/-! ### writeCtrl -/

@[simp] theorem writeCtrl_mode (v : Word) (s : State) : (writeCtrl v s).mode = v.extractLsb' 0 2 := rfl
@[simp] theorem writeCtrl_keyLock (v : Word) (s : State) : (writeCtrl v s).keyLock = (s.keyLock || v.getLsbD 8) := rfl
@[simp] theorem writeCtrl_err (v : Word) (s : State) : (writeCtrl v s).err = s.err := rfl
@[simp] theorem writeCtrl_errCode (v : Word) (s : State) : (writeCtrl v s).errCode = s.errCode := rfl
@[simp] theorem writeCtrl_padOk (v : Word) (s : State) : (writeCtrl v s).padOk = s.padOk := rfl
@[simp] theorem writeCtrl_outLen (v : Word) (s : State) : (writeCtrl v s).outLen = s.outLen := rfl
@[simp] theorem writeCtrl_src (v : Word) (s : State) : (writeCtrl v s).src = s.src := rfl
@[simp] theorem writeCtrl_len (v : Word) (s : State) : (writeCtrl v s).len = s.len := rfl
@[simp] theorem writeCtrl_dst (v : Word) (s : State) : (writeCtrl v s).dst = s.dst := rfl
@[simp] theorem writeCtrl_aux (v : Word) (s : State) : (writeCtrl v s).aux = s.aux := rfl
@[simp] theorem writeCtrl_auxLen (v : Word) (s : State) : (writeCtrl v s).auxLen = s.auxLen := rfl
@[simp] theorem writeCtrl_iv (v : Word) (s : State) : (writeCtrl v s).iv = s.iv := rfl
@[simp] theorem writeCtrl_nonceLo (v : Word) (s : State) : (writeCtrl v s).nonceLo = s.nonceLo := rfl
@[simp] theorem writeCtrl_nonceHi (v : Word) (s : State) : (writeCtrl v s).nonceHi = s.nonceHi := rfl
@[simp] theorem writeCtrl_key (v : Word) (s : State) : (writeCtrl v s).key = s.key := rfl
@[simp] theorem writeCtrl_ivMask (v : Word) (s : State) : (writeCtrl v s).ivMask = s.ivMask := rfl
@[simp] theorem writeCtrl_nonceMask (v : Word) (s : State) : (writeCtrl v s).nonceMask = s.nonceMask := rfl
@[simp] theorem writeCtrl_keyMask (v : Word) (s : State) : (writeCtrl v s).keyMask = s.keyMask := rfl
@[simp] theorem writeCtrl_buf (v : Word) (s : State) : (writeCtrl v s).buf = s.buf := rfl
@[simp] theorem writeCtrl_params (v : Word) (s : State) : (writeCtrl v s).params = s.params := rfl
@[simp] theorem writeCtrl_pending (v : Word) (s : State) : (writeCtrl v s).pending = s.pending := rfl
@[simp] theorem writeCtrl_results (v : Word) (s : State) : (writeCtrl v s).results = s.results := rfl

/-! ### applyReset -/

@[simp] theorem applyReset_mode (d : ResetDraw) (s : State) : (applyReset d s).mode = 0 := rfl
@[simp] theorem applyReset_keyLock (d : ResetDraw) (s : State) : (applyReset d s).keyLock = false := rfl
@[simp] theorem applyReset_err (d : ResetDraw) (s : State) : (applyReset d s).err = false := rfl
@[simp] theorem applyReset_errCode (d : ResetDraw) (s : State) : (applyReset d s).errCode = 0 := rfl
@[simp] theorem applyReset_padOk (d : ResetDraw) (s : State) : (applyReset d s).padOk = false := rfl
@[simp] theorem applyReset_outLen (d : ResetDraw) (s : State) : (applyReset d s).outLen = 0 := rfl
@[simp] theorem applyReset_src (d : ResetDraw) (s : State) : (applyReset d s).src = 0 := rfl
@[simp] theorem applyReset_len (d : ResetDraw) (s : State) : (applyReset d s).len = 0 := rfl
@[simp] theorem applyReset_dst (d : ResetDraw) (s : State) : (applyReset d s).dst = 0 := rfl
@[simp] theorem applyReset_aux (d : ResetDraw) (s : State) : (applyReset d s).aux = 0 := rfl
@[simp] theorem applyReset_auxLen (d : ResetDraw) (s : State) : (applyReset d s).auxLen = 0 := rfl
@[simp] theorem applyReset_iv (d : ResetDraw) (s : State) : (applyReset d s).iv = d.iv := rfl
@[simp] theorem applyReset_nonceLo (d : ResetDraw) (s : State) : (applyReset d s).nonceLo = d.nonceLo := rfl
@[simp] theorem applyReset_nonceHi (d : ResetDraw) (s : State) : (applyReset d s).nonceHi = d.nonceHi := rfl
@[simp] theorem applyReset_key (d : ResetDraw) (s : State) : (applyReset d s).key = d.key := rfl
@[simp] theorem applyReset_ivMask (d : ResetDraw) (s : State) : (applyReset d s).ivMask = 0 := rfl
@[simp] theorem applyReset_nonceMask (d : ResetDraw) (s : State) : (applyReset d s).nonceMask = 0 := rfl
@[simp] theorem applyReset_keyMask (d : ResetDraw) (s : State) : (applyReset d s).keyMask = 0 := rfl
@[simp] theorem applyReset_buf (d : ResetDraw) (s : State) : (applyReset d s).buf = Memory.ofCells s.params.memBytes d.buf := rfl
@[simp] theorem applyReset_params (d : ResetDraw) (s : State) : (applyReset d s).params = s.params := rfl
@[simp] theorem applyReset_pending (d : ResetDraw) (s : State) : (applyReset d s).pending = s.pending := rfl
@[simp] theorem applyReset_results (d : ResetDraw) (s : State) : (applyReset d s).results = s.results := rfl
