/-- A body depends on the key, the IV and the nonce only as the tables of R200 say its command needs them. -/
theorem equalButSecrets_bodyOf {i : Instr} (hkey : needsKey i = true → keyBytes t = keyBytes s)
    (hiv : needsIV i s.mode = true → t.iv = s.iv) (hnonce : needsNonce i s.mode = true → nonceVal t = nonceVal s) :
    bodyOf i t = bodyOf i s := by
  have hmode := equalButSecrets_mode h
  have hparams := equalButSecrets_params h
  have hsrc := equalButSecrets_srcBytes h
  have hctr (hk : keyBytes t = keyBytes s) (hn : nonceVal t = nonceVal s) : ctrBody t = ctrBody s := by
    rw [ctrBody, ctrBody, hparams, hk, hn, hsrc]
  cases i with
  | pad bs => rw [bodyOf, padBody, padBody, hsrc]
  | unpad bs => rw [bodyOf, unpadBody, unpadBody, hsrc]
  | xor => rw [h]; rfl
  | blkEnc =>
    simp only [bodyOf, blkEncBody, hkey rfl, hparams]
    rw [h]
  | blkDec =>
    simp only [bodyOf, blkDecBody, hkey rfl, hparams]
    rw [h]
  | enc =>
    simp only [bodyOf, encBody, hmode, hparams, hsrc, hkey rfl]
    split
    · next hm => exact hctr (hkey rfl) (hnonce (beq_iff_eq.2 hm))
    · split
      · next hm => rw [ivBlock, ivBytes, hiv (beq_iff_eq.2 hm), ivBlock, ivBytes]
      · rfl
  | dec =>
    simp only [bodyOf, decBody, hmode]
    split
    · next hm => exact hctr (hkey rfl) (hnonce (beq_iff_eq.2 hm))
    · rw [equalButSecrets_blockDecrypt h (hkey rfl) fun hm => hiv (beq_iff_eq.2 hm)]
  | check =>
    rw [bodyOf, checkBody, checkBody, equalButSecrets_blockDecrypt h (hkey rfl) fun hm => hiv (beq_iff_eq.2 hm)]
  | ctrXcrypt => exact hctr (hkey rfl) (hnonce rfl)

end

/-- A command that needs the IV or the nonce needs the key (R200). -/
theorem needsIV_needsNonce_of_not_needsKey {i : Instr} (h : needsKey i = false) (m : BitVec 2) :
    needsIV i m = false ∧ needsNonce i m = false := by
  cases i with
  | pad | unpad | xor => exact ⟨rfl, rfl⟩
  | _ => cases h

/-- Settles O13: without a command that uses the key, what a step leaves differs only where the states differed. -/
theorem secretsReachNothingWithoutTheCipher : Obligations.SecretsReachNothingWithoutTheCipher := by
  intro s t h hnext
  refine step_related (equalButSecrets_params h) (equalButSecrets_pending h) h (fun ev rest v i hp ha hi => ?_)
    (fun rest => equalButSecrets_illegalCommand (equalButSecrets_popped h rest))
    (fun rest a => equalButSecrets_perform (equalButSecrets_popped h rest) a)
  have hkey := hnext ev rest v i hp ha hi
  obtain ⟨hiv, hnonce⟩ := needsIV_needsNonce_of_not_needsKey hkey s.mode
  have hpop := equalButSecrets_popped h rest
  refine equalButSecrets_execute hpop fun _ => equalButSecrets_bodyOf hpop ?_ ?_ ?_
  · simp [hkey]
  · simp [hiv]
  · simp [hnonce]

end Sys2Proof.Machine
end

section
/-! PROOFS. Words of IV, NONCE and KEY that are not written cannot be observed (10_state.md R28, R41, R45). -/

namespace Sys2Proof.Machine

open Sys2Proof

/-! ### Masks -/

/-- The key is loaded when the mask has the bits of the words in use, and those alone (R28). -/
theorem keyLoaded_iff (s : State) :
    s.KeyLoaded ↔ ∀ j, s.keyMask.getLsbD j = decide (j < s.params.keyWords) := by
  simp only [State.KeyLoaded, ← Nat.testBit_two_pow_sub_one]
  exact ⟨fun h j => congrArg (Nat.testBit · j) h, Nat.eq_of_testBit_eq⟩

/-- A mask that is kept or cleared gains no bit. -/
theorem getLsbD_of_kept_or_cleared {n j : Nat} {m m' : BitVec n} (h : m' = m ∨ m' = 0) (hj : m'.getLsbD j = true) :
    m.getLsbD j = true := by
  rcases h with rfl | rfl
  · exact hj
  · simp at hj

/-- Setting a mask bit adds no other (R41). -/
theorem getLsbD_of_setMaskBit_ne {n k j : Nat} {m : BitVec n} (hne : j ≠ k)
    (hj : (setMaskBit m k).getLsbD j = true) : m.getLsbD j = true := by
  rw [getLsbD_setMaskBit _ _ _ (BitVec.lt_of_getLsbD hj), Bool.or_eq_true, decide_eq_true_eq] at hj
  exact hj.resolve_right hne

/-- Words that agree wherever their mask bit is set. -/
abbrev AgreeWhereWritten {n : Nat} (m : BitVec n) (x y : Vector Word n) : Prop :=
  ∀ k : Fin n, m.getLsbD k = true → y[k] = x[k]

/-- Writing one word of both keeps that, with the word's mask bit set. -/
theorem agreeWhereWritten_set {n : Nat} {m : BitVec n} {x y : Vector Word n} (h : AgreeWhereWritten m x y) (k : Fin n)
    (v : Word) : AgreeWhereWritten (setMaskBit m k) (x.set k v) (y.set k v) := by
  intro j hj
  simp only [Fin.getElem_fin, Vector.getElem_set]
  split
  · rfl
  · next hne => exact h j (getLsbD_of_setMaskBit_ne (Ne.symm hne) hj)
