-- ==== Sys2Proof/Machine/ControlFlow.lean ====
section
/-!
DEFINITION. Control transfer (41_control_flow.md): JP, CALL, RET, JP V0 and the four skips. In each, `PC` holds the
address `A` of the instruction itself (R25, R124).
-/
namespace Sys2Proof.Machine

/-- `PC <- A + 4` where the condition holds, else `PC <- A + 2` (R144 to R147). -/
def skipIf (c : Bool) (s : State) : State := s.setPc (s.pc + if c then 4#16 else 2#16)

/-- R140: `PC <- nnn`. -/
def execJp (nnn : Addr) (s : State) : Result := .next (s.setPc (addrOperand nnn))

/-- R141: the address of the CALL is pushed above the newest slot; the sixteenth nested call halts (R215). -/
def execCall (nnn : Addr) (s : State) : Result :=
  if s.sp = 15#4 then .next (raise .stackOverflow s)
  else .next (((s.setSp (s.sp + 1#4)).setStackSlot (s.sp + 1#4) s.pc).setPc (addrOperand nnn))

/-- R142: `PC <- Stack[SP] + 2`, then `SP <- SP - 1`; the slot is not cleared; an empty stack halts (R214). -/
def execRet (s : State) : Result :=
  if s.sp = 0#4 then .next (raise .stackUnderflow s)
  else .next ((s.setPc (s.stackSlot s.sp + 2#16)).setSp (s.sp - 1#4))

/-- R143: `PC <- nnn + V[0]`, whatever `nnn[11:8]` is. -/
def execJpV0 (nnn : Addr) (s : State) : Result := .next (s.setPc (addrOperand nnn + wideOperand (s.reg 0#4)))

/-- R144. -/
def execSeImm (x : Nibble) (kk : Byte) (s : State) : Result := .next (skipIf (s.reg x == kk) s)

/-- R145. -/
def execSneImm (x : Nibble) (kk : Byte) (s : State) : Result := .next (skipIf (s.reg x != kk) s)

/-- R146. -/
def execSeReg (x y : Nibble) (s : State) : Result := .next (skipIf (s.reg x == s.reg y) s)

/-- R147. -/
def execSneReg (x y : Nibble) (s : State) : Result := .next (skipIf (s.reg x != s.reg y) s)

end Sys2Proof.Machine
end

·····

▶ **TO DO**:
All lines in the listing above with the string "skipIf" should be returned.

▶ **OUTPUT OF THE EXERCISE**:
def skipIf (c : Bool) (s : State) : State := s.setPc (s.pc + if c then 4#16 else 2#16)
def execSeImm (x : Nibble) (kk : Byte) (s : State) : Result := .next (skipIf (s.reg x == kk) s)
def execSneImm (x : Nibble) (kk : Byte) (s : State) : Result := .next (skipIf (s.reg x != kk) s)
def execSeReg (x y : Nibble) (s : State) : Result := .next (skipIf (s.reg x == s.reg y) s)
def execSneReg (x y : Nibble) (s : State) : Result := .next (skipIf (s.reg x != s.reg y) s)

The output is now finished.